4. The system of claim 3, further comprising a composition engine that enables construction of a computing component based on the pattern.

5. The system of claim 4, further comprising a testing module that tests a constructed pattern-based computing component.

6. The system of claim 5, further comprising a security module that tests security aspects of the constructed pattern-based computing component.

7. The system of claim 6, further comprising a measurement module that gathers metrics for the constructed pattern-based computing component.

8. The system of claim 7, further comprising a view module that provides a view of the constructed pattern-based computing component based on at least one of an architecture view, a services view, and a pattern view.

9. A method for visually representing components of a computing system, comprising:

matching a pattern definition to a component of a computing system; and

graphically depicting a representation of the matched pattern definition for presentation to a user.

10. The method of claim 9, further comprising discovering the component of the computing system that can be matched to the pattern definition.

11. The method of claim 10, further comprising matching source code with the pattern.

12. The method of claim 11, further comprising constructing a second computing component by using a second pattern definition as a composable design element.

13. The method of claim 12, further comprising testing the second computing component.

14. The method of claim 13, further comprising evaluating security aspects of the second computing component.

15. A system for visually representing components of a computing system, comprising:

means for matching a pattern definition to a component of a computing system; and

means for graphically depicting a representation of the matched pattern definition for presentation to a user.

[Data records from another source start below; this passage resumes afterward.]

-- ==== Sys2Proof/Laws/State.lean ====
section
/-! SUPPORT. What each update of the state leaves alone: one lemma per update and field. -/

namespace Sys2Proof.Machine

@[simp] theorem putReg_pending (s : State) (k : Nat) (w : W32) : (putReg s k w).pending = s.pending := rfl
@[simp] theorem putReg_now (s : State) (k : Nat) (w : W32) : (putReg s k w).now = s.now := rfl
@[simp] theorem putReg_readyAt (s : State) (k : Nat) (w : W32) : (putReg s k w).readyAt = s.readyAt := rfl
@[simp] theorem putReg_phase (s : State) (k : Nat) (w : W32) : (putReg s k w).phase = s.phase := rfl
@[simp] theorem putReg_raised (s : State) (k : Nat) (w : W32) : (putReg s k w).raised = s.raised := rfl
@[simp] theorem putReg_mem (s : State) (k : Nat) (w : W32) : (putReg s k w).mem = s.mem := rfl
@[simp] theorem putReg_host (s : State) (k : Nat) (w : W32) : (putReg s k w).host = s.host := rfl
@[simp] theorem putReg_poison (s : State) (k : Nat) (w : W32) : (putReg s k w).poison = s.poison := rfl
@[simp] theorem putReg_latent (s : State) (k : Nat) (w : W32) : (putReg s k w).latent = s.latent := rfl
@[simp] theorem putReg_ctxs (s : State) (k : Nat) (w : W32) : (putReg s k w).ctxs = s.ctxs := rfl
@[simp] theorem putReg_jobs (s : State) (k : Nat) (w : W32) : (putReg s k w).jobs = s.jobs := rfl
@[simp] theorem putReg_written (s : State) (k : Nat) (w : W32) : (putReg s k w).written = s.written := rfl
@[simp] theorem putReg_writes (s : State) (k : Nat) (w : W32) : (putReg s k w).writes = s.writes := rfl
@[simp] theorem putReg_served (s : State) (k : Nat) (w : W32) : (putReg s k w).served = s.served := rfl
@[simp] theorem putReg_admits (s : State) (k : Nat) (w : W32) : (putReg s k w).admits = s.admits := rfl
@[simp] theorem putReg_images (s : State) (k : Nat) (w : W32) : (putReg s k w).images = s.images := rfl
@[simp] theorem putReg_cores (s : State) (k : Nat) (w : W32) : (putReg s k w).cores = s.cores := rfl
@[simp] theorem putReg_world (s : State) (k : Nat) (w : W32) : (putReg s k w).world = s.world := rfl
@[simp] theorem putReg_chains (s : State) (k : Nat) (w : W32) : (putReg s k w).chains = s.chains := rfl
@[simp] theorem putReg_rtio (s : State) (k : Nat) (w : W32) : (putReg s k w).rtio = s.rtio := rfl
@[simp] theorem putReg_fseq (s : State) (k : Nat) (w : W32) : (putReg s k w).fseq = s.fseq := rfl
@[simp] theorem putReg_errWait (s : State) (k : Nat) (w : W32) : (putReg s k w).errWait = s.errWait := rfl
@[simp] theorem putReg_errMirror (s : State) (k : Nat) (w : W32) : (putReg s k w).errMirror = s.errMirror := rfl
@[simp] theorem putReg_reinitAt (s : State) (k : Nat) (w : W32) : (putReg s k w).reinitAt = s.reinitAt := rfl
@[simp] theorem putReg_inject (s : State) (k : Nat) (w : W32) : (putReg s k w).inject = s.inject := rfl
@[simp] theorem putReg_injectAt (s : State) (k : Nat) (w : W32) : (putReg s k w).injectAt = s.injectAt := rfl
@[simp] theorem putReg_parityFlip (s : State) (k : Nat) (w : W32) : (putReg s k w).parityFlip = s.parityFlip := rfl
@[simp] theorem putReg_snapAt (s : State) (k : Nat) (w : W32) : (putReg s k w).snapAt = s.snapAt := rfl
@[simp] theorem putReg_captureNow (s : State) (k : Nat) (w : W32) : (putReg s k w).captureNow = s.captureNow := rfl
@[simp] theorem putReg_captureNext (s : State) (k : Nat) (w : W32) : (putReg s k w).captureNext = s.captureNext := rfl
@[simp] theorem putReg_passStart (s : State) (k : Nat) (w : W32) : (putReg s k w).passStart = s.passStart := rfl
@[simp] theorem putReg_passOld (s : State) (k : Nat) (w : W32) : (putReg s k w).passOld = s.passOld := rfl
@[simp] theorem putReg_warmAsked (s : State) (k : Nat) (w : W32) : (putReg s k w).warmAsked = s.warmAsked := rfl
@[simp] theorem putReg_clk (s : State) (k : Nat) (w : W32) : (putReg s k w).clk = s.clk := rfl
@[simp] theorem putReg_sec (s : State) (k : Nat) (w : W32) : (putReg s k w).sec = s.sec := rfl
@[simp] theorem putReg_backup (s : State) (k : Nat) (w : W32) : (putReg s k w).backup = s.backup := rfl
@[simp] theorem putReg_flash (s : State) (k : Nat) (w : W32) : (putReg s k w).flash = s.flash := rfl
@[simp] theorem putReg_pmb (s : State) (k : Nat) (w : W32) : (putReg s k w).pmb = s.pmb := rfl
@[simp] theorem putReg_jtag (s : State) (k : Nat) (w : W32) : (putReg s k w).jtag = s.jtag := rfl
@[simp] theorem putReg_msixTable (s : State) (k : Nat) (w : W32) : (putReg s k w).msixTable = s.msixTable := rfl
@[simp] theorem putReg_msixPending (s : State) (k : Nat) (w : W32) : (putReg s k w).msixPending = s.msixPending := rfl
@[simp] theorem putReg_accessQ (s : State) (k : Nat) (w : W32) : (putReg s k w).accessQ = s.accessQ := rfl
@[simp] theorem putReg_ferry (s : State) (k : Nat) (w : W32) : (putReg s k w).ferry = s.ferry := rfl
@[simp] theorem putReg_out (s : State) (k : Nat) (w : W32) : (putReg s k w).out = s.out := rfl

16. The system of claim 15, further comprising means for discovering the component of the computing system.

17. The system of claim 16, further comprising means for matching source code with the pattern.

18. The system of claim 17, further comprising means for constructing a second computing component by using a second pattern definition as a composable design element.

19. The system of claim 18, further comprising means for testing the second computing component.

20. The system of claim 19, further comprising means for evaluating security aspects of the second computing component.